- PROBLEM REQUIREMENTS: Could you copy exactly the line that contains "read of its own" and every line after it to the end of the records, and nothing more?

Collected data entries
/-- The load of one line of memory at the slice that R223 selects; the cluster's read of the line is outstanding. -/
def loadAtSlice (s : State) (a : Access) (i h : Nat) : State :=
  let cl := gidCluster a.gid
  let sl := sliceOf s i
  let need := pieceSectors a.pieces
  let answer := fun (s : State) (d : Line) (valid : BitVec 4) (p : W32) =>
    answerCluster s cl a.line d valid p fun s t => stall (modCluster s cl fun x => { x with reads := x.reads ++ [(a.line, t)] }) i t
  let once := fun (s : State) => emit s (.unc "RD_ONCE" a.tag a.line)
  -- a disabled slice allocates nothing, and serves what it has not yet written out (R250, R291)
  if !sl.enabled && !hasLine sl a.line then once s
  -- the line's tag is busy at its home (R294)
  else if i = h && (findTxn sl a.line).isSome then stall s i a.tag
  else
    match findSpoil sl a.line with
    | some e => if need &&& ~~~e.valid = 0 then answer s e.data e.valid e.poison else stall s i a.tag
    | none =>
      match (findLine sl a.line).filter fun c => need &&& ~~~c.valid = 0 with
      | some c =>
        -- a pinned line serves every attribute (R247)
        if a.attr = 3 && c.pins = 0 then once s else answer (touchLine s i a.line) c.data c.valid c.poison
      | none =>
        if a.attr = 3 then once s
        else
          -- an RO line is filled through the read cache where the cluster has one (R236)
          let add := fun (m : Miss) =>
            if a.attr = 4 && (cluster s cl).ls < 6 then { m with readCaches := m.readCaches ||| nodeBit cl }
            else { m with cores := m.cores ||| nodeBit cl }
          (joinMiss s i h a.line add).getD (stall s i a.tag)

/-- Name of the uncached read and write messages of a target (R346). -/
def uncName (variant pa : Nat) (write : Bool) : String :=
  match target variant pa with
  | .window _ _ => if write then "WR_WIN" else "RD_WIN"
  | .register _ => if write then "WR_REG" else "RD_REG"
  | _ => if write then "WR_REM" else "RD_REM"

/-- Send a cluster's read of a line: to the slice, or as an uncached read to the target (R221, R346). -/
def sendRead (s : State) (a : Access) : State :=
  let s := modCluster s (gidCluster a.gid) fun x => { x with reads := x.reads ++ [(a.line, a.tag)] }
  match target s.variant (128 * a.line) with
  | .face _ _ | .stock _ =>
    match coreSlice s.variant (gidDie a.gid) (128 * a.line), homeSlice s.variant (128 * a.line) with
    | some i, some h => loadAtSlice s a i h
    | _, _ => s
  | _ => emit s (.unc (uncName s.variant (128 * a.line) false) a.tag a.line)

/-- Perform one load access: from a read-only cache, attached to a read of the line that is outstanding, or by a read of its own
(R235, R248). -/
def performLoad (s : State) (tag : Nat) : State :=
  match accessOf s tag with
  | none => s
  | some a =>
    match if a.attr = 4 then roLookup (cluster s (gidCluster a.gid)) (gidCore a.gid) a.line else none with
    | some d => finishLoad s a d 0
    | none => if readOut s (gidCluster a.gid) a.line then s else sendRead s a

- ANSWER TO THE EXERCISE:
/-- Perform one load access: from a read-only cache, attached to a read of the line that is outstanding, or by a read of its own
(R235, R248). -/
def performLoad (s : State) (tag : Nat) : State :=
  match accessOf s tag with
  | none => s
  | some a =>
    match if a.attr = 4 then roLookup (cluster s (gidCluster a.gid)) (gidCore a.gid) a.line else none with
    | some d => finishLoad s a d 0
    | none => if readOut s (gidCluster a.gid) a.line then s else sendRead s a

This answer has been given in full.